***** EXERCISE INPUTS *****

theorem test_decode_jumpReturn : (decode { CmdTable.zero with ctrl := 0x3006 }).jump = some .jumpReturn := by decide

theorem test_decode_table_word :
    decodeTableWord 16 0x3000 = some .jumpReturn ∧ decodeTableWord 16 0x0000 = some (.nspr ⟨0, 0, 0⟩ ⟨false, false, 0, 0, 0⟩ ⟨0, 0⟩) ∧
      decodeTableWord 16 0x4000 = some .skip := by decide +kernel

/-! ### Helpers for one step -/

/-- The framebuffers and tables empty, a texture of nibbles 1, 2, 3, 4 at 0x40, the processor running at the start of a
frame: the state of section 2.8 of 95_test_vectors.md. -/
def base : State :=
  { State.reset with
    mem := State.reset.mem.write16 .vram1 0x40 0x1234
    ctx := RenderContext.frameStart }

/-- The command of some words, the rest 0, placed at an address. -/
def placed (s : State) (a : Nat) (ws : List Word) : State :=
  { s with mem := s.mem.writeBytes .vram1 a ((ws ++ List.replicate (16 - ws.length) 0).flatMap bytesOfWord) }

/-- One command step with the words at address `a`. -/
def stepAt (s : State) (a : BitVec 19) (ws : List Word) : Host.Outcome State Fault Refusal :=
  step { placed s a.toNat ws with ctx := { s.ctx with cmdAddr := a }, sched := [.commands 1] }

/-- One command step with the words at address 0 of the base state. -/
def stepOf (ws : List Word) : Host.Outcome State Fault Refusal := stepAt base 0 ws

/-- An outcome is a next state with a property. -/
def nextIs (o : Host.Outcome State Fault Refusal) (p : State → Bool) : Bool :=
  match o with
  | .next t => p t
  | _ => false

theorem exists_of_nextIs {o : Host.Outcome State Fault Refusal} {p : State → Bool} (h : nextIs o p = true) :
    ∃ t, o = .next t ∧ p t = true := by
  cases o with
  | next t => exact ⟨t, rfl, h⟩
  | fault r => cases h
  | refused r => cases h

/-- The draw buffer's pixels at some positions. -/
def pixelsAt (t : State) (ps : List (Nat × Nat)) : List Word := ps.map fun p => t.mem.pixel .fb0 p.1 p.2

/-! ### One step of each instruction (sections 2.7, 2.8 and 3 of 95_test_vectors.md) -/

/-- Vector C1. -/
theorem test_nspr :
    (nextIs (stepOf [0x0000, 0, 0, 0x0120, 0x0008, 0x0202]) fun t =>
      pixelsAt t [(0, 0), (1, 0), (0, 1), (1, 1)] == [0x0121, 0x0122, 0x0123, 0x0124] && t.mem.fb0.length == 8) = true := by decide +kernel

/-- Vector C4. -/
theorem test_nspr_mirrored :
    (nextIs (stepOf [0x0030, 0, 0, 0x0120, 0x0008, 0x0202]) fun t =>
      pixelsAt t [(0, 0), (1, 0), (0, 1), (1, 1)] == [0x0124, 0x0123, 0x0122, 0x0121]) = true := by decide +kernel

/-- Vector C14. -/
theorem test_sspr_zoom_centre :
    (nextIs (stepOf [0x0A01, 0, 0, 0, 0x0008, 0x0202, 10, 10, 3, 1]) fun t =>
      pixelsAt t [(9, 10), (10, 10), (11, 10), (12, 10), (9, 11), (10, 11), (11, 11), (12, 11)] == [1, 1, 2, 2, 3, 3, 4, 4]) = true := by decide +kernel

/-- Vector C13. -/
theorem test_sspr_two_corners :
    (nextIs (stepOf [0x0001, 0, 0, 0, 0x0008, 0x0202, 10, 10, 0, 0, 13, 11]) fun t =>
      pixelsAt t [(10, 10), (11, 10), (12, 10), (13, 10), (10, 11), (13, 11)] == [1, 1, 2, 2, 3, 4]) = true := by decide +kernel

/-- Vector C17, with companion pixels and a pixel written twice. -/
theorem test_dspr :
    (nextIs (stepOf [0x0002, 0, 0, 0, 0x0008, 0x0202, 0, 0, 3, 1, 3, 3, 0, 2]) fun t =>
      pixelsAt t [(2, 0), (3, 0), (0, 2), (2, 2), (3, 2), (1, 3), (2, 3)] == [2, 0, 3, 4, 2, 0, 4]) = true := by decide +kernel

/-- Vector C12, the two records of an unadmitted mode and colour mode 6. -/
theorem test_dspr_mesh :
    (nextIs (stepOf [0x0002, 0, 0x0130]) fun t =>
      t.diag == [.unhandledCommand 0 2 0x0130, .unhandledCommand 0 2 0x0130] && t.ctx.drawCalls == 1) = true := by decide +kernel

/-- Vector C18. -/
theorem test_poly :
    (nextIs (stepOf [0x0004, 0, 0, 0x8001, 0, 0, 0, 0, 3, 0, 5, 4, 0, 2]) fun t =>
      t.mem.fb0.length == 40 && pixelsAt t [(4, 1), (1, 3), (2, 3), (5, 3)] == [0x8001, 0, 0x8001, 0x8001]) = true := by decide +kernel

/-- Vector C19. -/
theorem test_plin :
    (nextIs (stepOf [0x0005, 0, 0, 0x8005, 0, 0, 0, 0, 2, 0, 2, 2, 0, 2]) fun t =>
      t.mem.fb0.length == 16 && pixelsAt t [(0, 0), (1, 1), (0, 1), (2, 2)] == [0x8005, 0, 0x8005, 0x8005]) = true := by decide +kernel
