-- ==== Sys2Proof/Word.lean ====
section
/-! DEFINITION. The value types of the block: the byte and the nibble (00_scope.md R9), and the 17-bit word of one
bus access (30_encoding.md R60). All values are unsigned bit patterns (00_scope.md R9). -/

namespace Sys2Proof

/-- An 8-bit value in `0..255` (00_scope.md R9): a register, a bus address or datum, a BYTE cell. -/
abbrev Byte := BitVec 8

/-- A 4-bit value in `0..15` (00_scope.md R9): one cell of the nibble buffer. -/
abbrev Nibble := BitVec 4

/-- One host bus access as the 17 bits `{WE, ADDR[7:0], DATA[7:0]}` (30_encoding.md R60). -/
abbrev BusWord := BitVec 17

end Sys2Proof
end

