-- ==== Sys2Proof/Machine/Operands.lean ====
section
/-! DEFINITION. The address map (20_memory.md R42) and the cells and counts that commands read. -/

namespace Sys2Proof.Machine

/-- What a bus address selects (20_memory.md R42). -/
inductive Target where
  | cmd
  | len
  | status
  | olen
  | cap
  /-- BYTE[j]. -/
  | byte (j : Nat)
  /-- NIB[k]. -/
  | nib (k : Nat)
  /-- A reserved address or an unimplemented cell: RAZ/WI (20_memory.md R43). -/
  | reserved
deriving DecidableEq, Repr

/-- `REG(a)`, the address map of 20_memory.md R42 for the instance `c`. -/
def regAt (c : Config) (a : Byte) : Target :=
  if a = cmdAddr then .cmd
  else if a = lenAddr then .len
  else if a = statusAddr then .status
  else if a = olenAddr then .olen
  else if a = capAddr then .cap
  else if byteBase ≤ a.toNat ∧ a.toNat < byteBase + c.bmax then .byte (a.toNat - byteBase)
  else if nibBase ≤ a.toNat ∧ a.toNat < nibBase + c.nmax then .nib (a.toNat - nibBase)
  else .reserved

/-- BYTE[j] (10_state.md R24). -/
def State.byteCell (s : State) (j : Nat) : Byte := s.byteBuf.read j

/-- NIB[k] (10_state.md R25). -/
def State.nibCell (s : State) (k : Nat) : Nibble := s.nibBuf.read k

/-- The whole byte buffer as a sequence of `BMAX` bytes, cell 0 first (00_scope.md R11). -/
def State.bytes (s : State) : List Byte := (List.range s.cfg.bmax).map s.byteCell

/-- The whole nibble buffer as a sequence of `NMAX` nibbles, cell 0 first (00_scope.md R11). -/
def State.nibs (s : State) : List Nibble := (List.range s.cfg.nmax).map s.nibCell

/-- The source count `n = LEN`, unsigned (30_encoding.md R64). -/
def State.count (s : State) : Nat := s.len.toNat

end Sys2Proof.Machine
end

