-- ==== Sys2Proof/Machine/RegisterAccess.lean ====
section
/-! DEFINITION. The BUS family: RD and WR (40_register_access.md R80-R86). -/

namespace Sys2Proof.Machine

/-- RD: the byte at `a` goes back to the host; nothing else changes (40_register_access.md R80). -/
def execRd (a : Byte) (s : State) : Host.Outcome State Fault Refusal :=
  .next (s.complete (some (s.busRead a)))

/-- WR: the byte `d` is written at `a`; a write to CMD performs its command in the same step
(40_register_access.md R81). -/
def execWr (a d : Byte) (s : State) : Host.Outcome State Fault Refusal :=
  .next ((s.busWrite a d).complete none)

end Sys2Proof.Machine
end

*****

▶ TASK TO CARRY OUT
From the data above, return every line from the line that has "def stepAt (s" up to and including the line that has "def stepOf (ws", exactly.

▶ RESULT OF THE EXERCISE
def stepAt (s : State) (a : BitVec 19) (ws : List Word) : Host.Outcome State Fault Refusal :=
  step { placed s a.toNat ws with ctx := { s.ctx with cmdAddr := a }, sched := [.commands 1] }

/-- One command step with the words at address 0 of the base state. -/
def stepOf (ws : List Word) : Host.Outcome State Fault Refusal := stepAt base 0 ws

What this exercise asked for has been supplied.